ENTREVISTA com Fernando Rezende, presidente do IPEAO Brasil na virada do milênio
Trajetória do crescimento e desafios do desenvolvimento
Visor IPEA Por que o documento traça uma trajetória e não projeções e cenários?
Fernando Rezende Não faz sentido projetar tendências baseadas em comportamentos do
passado se o Brasil está vivendo um processo de ruptura com esse passado. Quanto aos cenários,
procuramos fugir do convencional: apresentar hipóteses sem tomar posição. O que queremos é
definir um parâmetro, uma possibilidade que pressupõe ações e não uma meta. É importante
levar a discussão para este campo e reforçar a mobilização em torno das mudanças.
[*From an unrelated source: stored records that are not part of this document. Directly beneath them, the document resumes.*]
-- ==== Sys2Proof/Laws/Tab.lean ====
section
/-! SUPPORT. Sparse tables: reading after writing, and that every operation keeps the canonical form. -/

namespace Sys2Proof.Machine

/-! Reading after writing. -/

theorem Tab.find?_put_self {α : Type} (k : Nat) (x : α) (t : Tab α) : Tab.find? k (Tab.put k x t) = some x := by
  induction t with
  | nil => simp [Tab.put, Tab.find?]
  | cons e r ih =>
    obtain ⟨i, y⟩ := e
    simp only [Tab.put]
    split
    · simp [Tab.find?]
    · split
      · simp [Tab.find?]
      · simp [Tab.find?, ih]; omega

theorem Tab.find?_put_ne {α : Type} {k j : Nat} (h : j ≠ k) (x : α) (t : Tab α) :
    Tab.find? j (Tab.put k x t) = Tab.find? j t := by
  induction t with
  | nil => simp [Tab.put, Tab.find?, h.symm]
  | cons e r ih =>
    obtain ⟨i, y⟩ := e
    simp only [Tab.put]
    split
    · simp [Tab.find?, h.symm]
    · split
      · subst_vars; simp [Tab.find?, h.symm]
      · simp [Tab.find?, ih]

/-! The canonical form. -/

section
variable {α : Type} [DecidableEq α] {d : α}

theorem Tab.above_mono {j k : Nat} {t : Tab α} (h : Tab.above d k t = true) (hjk : j ≤ k) : Tab.above d j t = true := by
  cases t with
  | nil => rfl
  | cons e r => simp only [Tab.above, Bool.and_eq_true, decide_eq_true_eq] at h ⊢; exact ⟨⟨by omega, h.1.2⟩, h.2⟩

/-- No index below the bound is listed. -/
theorem Tab.find?_below {j k : Nat} {t : Tab α} (h : Tab.above d k t = true) (hjk : j < k) : Tab.find? j t = none := by
  induction t generalizing k with
  | nil => rfl
  | cons e r ih =>
    simp only [Tab.above, Bool.and_eq_true, decide_eq_true_eq] at h
    rw [Tab.find?, if_neg (by omega)]
    exact ih h.2 (by omega)

theorem Tab.above_set {j k : Nat} {x : α} {t : Tab α} (h : Tab.above d j t = true) (hjk : j ≤ k) :
    Tab.above d j (Tab.set d k x t) = true := by
  induction t generalizing j with
  | nil =>
    simp only [Tab.set]
    split <;> simp_all [Tab.above]
  | cons e r ih =>
    obtain ⟨i, y⟩ := e
    simp only [Tab.above, Bool.and_eq_true, decide_eq_true_eq] at h
    simp only [Tab.set]
    split
    · split
      · simp [Tab.above, h]
      · simp only [Tab.above, Bool.and_eq_true, decide_eq_true_eq]
        exact ⟨⟨hjk, by assumption⟩, ⟨by omega, h.1.2⟩, h.2⟩
    · split
      · subst_vars
        split
        · exact Tab.above_mono h.2 (by omega)
        · simp only [Tab.above, Bool.and_eq_true, decide_eq_true_eq]
          exact ⟨⟨by omega, by assumption⟩, h.2⟩
      · simp only [Tab.above, Bool.and_eq_true, decide_eq_true_eq]
        exact ⟨h.1, ih h.2 (by omega)⟩

/-- A single write keeps the canonical form. -/
theorem Tab.wf_set {k : Nat} {x : α} {t : Tab α} (h : Tab.wf d t = true) : Tab.wf d (Tab.set d k x t) = true :=
  Tab.above_set h (Nat.zero_le k)

/-- Reading after a write elsewhere. -/
theorem Tab.get_set_ne {j k : Nat} (h : j ≠ k) (x : α) (t : Tab α) : Tab.get d (Tab.set d k x t) j = Tab.get d t j := by
  unfold Tab.get
  congr 1
  induction t with
  | nil =>
    simp only [Tab.set]
    split <;> simp [Tab.find?, h.symm]
  | cons e r ih =>
    obtain ⟨i, y⟩ := e
    simp only [Tab.set]
    split
    · split <;> simp [Tab.find?, h.symm]
    · split
      · subst_vars
        split <;> simp [Tab.find?, h.symm]
      · simp [Tab.find?, ih]

/-- Reading after a write to the same index. -/
theorem Tab.get_set_self {j k : Nat} {x : α} {t : Tab α} (h : Tab.above d j t = true) :
    Tab.get d (Tab.set d k x t) k = x := by
  unfold Tab.get
  induction t generalizing j with
  | nil =>
    simp only [Tab.set]
    split <;> simp_all [Tab.find?]
  | cons e r ih =>
    obtain ⟨i, y⟩ := e
    simp only [Tab.above, Bool.and_eq_true, decide_eq_true_eq] at h
    simp only [Tab.set]
    split
    · split
      · subst_vars
        rw [Tab.find?, if_neg (by omega), Tab.find?_below h.2 (by omega)]; rfl
      · simp [Tab.find?]
    · split
      · subst_vars
        split
        · subst_vars; rw [Tab.find?_below h.2 (by omega)]; rfl
        · simp [Tab.find?]
      · rw [Tab.find?, if_neg (by assumption)]
        exact ih h.2

omit [DecidableEq α] in
/-- A table whose indices lie below `m`. -/
def Tab.upto (m : Nat) (t : Tab α) : Prop := ∀ e ∈ t, e.1 < m

theorem Tab.above_append {j m : Nat} {a b : Tab α} (ha : Tab.above d j a = true) (hu : Tab.upto m a)
    (hb : Tab.above d m b = true) (hjm : j ≤ m) : Tab.above d j (a ++ b) = true := by
  induction a generalizing j with
  | nil => exact Tab.above_mono hb hjm
  | cons e r ih =>
    simp only [Tab.above, Bool.and_eq_true, decide_eq_true_eq] at ha
    simp only [List.cons_append, Tab.above, Bool.and_eq_true, decide_eq_true_eq]
    exact ⟨ha.1, ih ha.2 (fun x hx => hu x (by simp [hx])) (hu e (by simp))⟩

theorem Tab.above_belowPart {j k : Nat} {t : Tab α} (h : Tab.above d j t = true) :
    Tab.above d j (Tab.below k t) = true ∧ Tab.upto k (Tab.below k t) := by
  induction t generalizing j with
  | nil => exact ⟨rfl, fun _ h => nomatch h⟩
  | cons e r ih =>
    obtain ⟨i, y⟩ := e
    simp only [Tab.above, Bool.and_eq_true, decide_eq_true_eq] at h
    simp only [Tab.below]
    split
    · obtain ⟨h1, h2⟩ := ih h.2
      refine ⟨by simp [Tab.above, h, h1], fun e he => ?_⟩
      rcases List.mem_cons.mp he with rfl | he
      · assumption
      · exact h2 e he
    · exact ⟨rfl, fun _ h => nomatch h⟩

theorem Tab.above_fromPart {j k : Nat} {t : Tab α} (h : Tab.above d j t = true) : Tab.above d k (Tab.from k t) = true := by
  induction t generalizing j with
  | nil => rfl
  | cons e r ih =>
    obtain ⟨i, y⟩ := e
    simp only [Tab.above, Bool.and_eq_true, decide_eq_true_eq] at h
    simp only [Tab.from]
    split
    · exact ih h.2
    · simp only [Tab.above, Bool.and_eq_true, decide_eq_true_eq]
      exact ⟨⟨by omega, h.1.2⟩, h.2⟩

theorem Tab.above_entries (k : Nat) (xs : List α) :
    Tab.above d k (Tab.entries d k xs) = true ∧ Tab.upto (k + xs.length) (Tab.entries d k xs) := by
  induction xs generalizing k with
  | nil => exact ⟨rfl, fun _ h => nomatch h⟩
  | cons x r ih =>
    obtain ⟨h1, h2⟩ := ih (k + 1)
    simp only [Tab.entries, List.length_cons]
    split
    · exact ⟨Tab.above_mono h1 (by omega), fun e he => by have := h2 e he; omega⟩
    · refine ⟨by simp only [Tab.above, Bool.and_eq_true, decide_eq_true_eq]; exact ⟨⟨Nat.le_refl _, by assumption⟩, h1⟩, ?_⟩
      intro e he
      rcases List.mem_cons.mp he with rfl | he
      · simp only; omega
      · have := h2 e he; omega

/-- Writing a run of values keeps the canonical form. -/
theorem Tab.wf_splice {k : Nat} {xs : List α} {t : Tab α} (h : Tab.wf d t = true) : Tab.wf d (Tab.splice d k xs t) = true := by
  obtain ⟨h1, h2⟩ := Tab.above_belowPart (k := k) h
  obtain ⟨h3, h4⟩ := Tab.above_entries (d := d) k xs
  exact Tab.above_append h1 h2 (Tab.above_append h3 h4 (Tab.above_fromPart h) (by omega)) (Nat.zero_le k)

theorem Tab.wf_spliceOpt {k : Nat} {xs : List (Option α)} {t : Tab α} (h : Tab.wf d t = true) :
    Tab.wf d (Tab.spliceOpt d k xs t) = true := Tab.wf_splice h

/-- Clearing a run of indices keeps the canonical form. -/
theorem Tab.wf_clear {k n : Nat} {t : Tab α} (h : Tab.wf d t = true) : Tab.wf d (Tab.clear k n t) = true := by
  obtain ⟨h1, h2⟩ := Tab.above_belowPart (k := k) h
  exact Tab.above_append h1 h2 (Tab.above_mono (Tab.above_fromPart (k := k + n) h) (by omega)) (Nat.zero_le k)

/-- Writes in order keep the canonical form. -/
theorem Tab.wf_setAll {ws : List (Nat × α)} {t : Tab α} (h : Tab.wf d t = true) : Tab.wf d (Tab.setAll d ws t) = true := by
  induction ws generalizing t with
  | nil => exact h
  | cons w r ih => exact ih (Tab.wf_set h)

/-! Reading a run after writing it. -/

omit [DecidableEq α] in
theorem Tab.find?_append_of_upto {m j : Nat} {a b : Tab α} (hu : Tab.upto m a) (hj : m ≤ j) :
    Tab.find? j (a ++ b) = Tab.find? j b := by
  induction a with
  | nil => rfl
  | cons e r ih =>
    rw [List.cons_append, Tab.find?, if_neg (by have := hu e (by simp); omega)]
    exact ih fun x hx => hu x (by simp [hx])

theorem Tab.find?_append_of_above {m j : Nat} {a b : Tab α} (hb : Tab.above d m b = true) (hj : j < m) :
    Tab.find? j (a ++ b) = Tab.find? j a := by
  induction a with
  | nil => exact Tab.find?_below hb hj
  | cons e r ih =>
    rw [List.cons_append, Tab.find?, Tab.find?]
    split
    · rfl
    · exact ih

theorem Tab.find?_belowPart {j k i : Nat} {t : Tab α} (h : Tab.above d i t = true) (hj : j < k) :
    Tab.find? j (Tab.below k t) = Tab.find? j t := by
  induction t generalizing i with
  | nil => rfl
  | cons e r ih =>
    obtain ⟨a, y⟩ := e
    simp only [Tab.above, Bool.and_eq_true, decide_eq_true_eq] at h
    simp only [Tab.below]
    split
    · simp only [Tab.find?]
      split
      · rfl
      · exact ih h.2
    · simp only [Tab.find?]; rw [if_neg (by omega), Tab.find?_below h.2 (by omega)]

theorem Tab.find?_fromPart {j k i : Nat} {t : Tab α} (h : Tab.above d i t = true) (hj : k ≤ j) :
    Tab.find? j (Tab.from k t) = Tab.find? j t := by
  induction t generalizing i with
  | nil => rfl
  | cons e r ih =>
    obtain ⟨a, y⟩ := e
    simp only [Tab.above, Bool.and_eq_true, decide_eq_true_eq] at h
    simp only [Tab.from]
    split
    · rw [Tab.find?, if_neg (by omega)]; exact ih h.2
    · rfl

theorem Tab.get_entries {k j : Nat} {xs : List α} (h1 : k ≤ j) :
    (Tab.find? j (Tab.entries d k xs)).getD d = xs.getD (j - k) d := by
  induction xs generalizing k with
  | nil => simp [Tab.entries, Tab.find?]
  | cons x r ih =>
    have hne : Tab.find? k (Tab.entries d (k + 1) r) = none := Tab.find?_below (Tab.above_entries (k + 1) r).1 (by omega)
    simp only [Tab.entries]
    by_cases hj : j = k
    · subst hj
      split
      · subst_vars; simp [hne]
      · simp [Tab.find?]
    · obtain ⟨m, rfl⟩ : ∃ m, j = k + 1 + m := ⟨j - k - 1, by omega⟩
      have e : k + 1 + m - k = m + 1 := by omega
      have := ih (k := k + 1) (by omega)
      rw [e, List.getD_cons_succ]
      rw [show k + 1 + m - (k + 1) = m by omega] at this
      split
      · exact this
      · rw [Tab.find?, if_neg (by omega)]; exact this

/-- What index `j` reads as after a run of values was written from `k`. -/
theorem Tab.get_splice {k j : Nat} {xs : List α} {t : Tab α} (h : Tab.wf d t = true) :
    Tab.get d (Tab.splice d k xs t) j = if k ≤ j ∧ j < k + xs.length then xs.getD (j - k) d else Tab.get d t j := by
  obtain ⟨h1, h2⟩ := Tab.above_belowPart (k := k) h
  obtain ⟨h3, h4⟩ := Tab.above_entries (d := d) k xs
  have h5 := Tab.above_fromPart (k := k + xs.length) h
  unfold Tab.get Tab.splice
  split
  · rename_i hj
    rw [Tab.find?_append_of_upto h2 hj.1, Tab.find?_append_of_above h5 hj.2, Tab.get_entries hj.1]
  · rename_i hj
    by_cases hk : j < k
    · rw [Tab.find?_append_of_above (Tab.above_append h3 h4 h5 (by omega)) hk, Tab.find?_belowPart h hk]
    · rw [Tab.find?_append_of_upto h2 (by omega), Tab.find?_append_of_upto h4 (by omega), Tab.find?_fromPart h (by omega)]

end

/-- Writing bytes keeps memory in canonical form. -/
theorem Memory.wf_splice {k : Nat} {xs : List Byte} {m : Mem} (h : Memory.wf m = true) :
    Memory.wf (Tab.splice 0 k xs m) = true := Tab.wf_splice h

theorem Memory.wf_spliceOpt {k : Nat} {xs : List (Option Byte)} {m : Mem} (h : Memory.wf m = true) :
    Memory.wf (Tab.spliceOpt 0 k xs m) = true := Tab.wf_splice h

theorem Memory.wf_nil : Memory.wf [] = true := rfl

end Sys2Proof.Machine
end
V Quer dizer que projeções e cenários estão saindo de moda?
FR Continua sendo um trabalho válido, mas não é o nosso objetivo.
V Qual é o objetivo específico?
FR Definir uma trajetória realista, cuja consolidação faz algumas exigências. O País precisa
continuar avançando nos ajustes estruturais para que a economia brasileira possa se adaptar a
nova realidade. Daí, a ênfase nas pré-condições, das quais se destaca a questão de ganhos mais
rápidos na competitividade, tendo em vista o reequilíbrio das contas externas ao longo desse
processo.
V Isto significa aumentar a taxa de investimento?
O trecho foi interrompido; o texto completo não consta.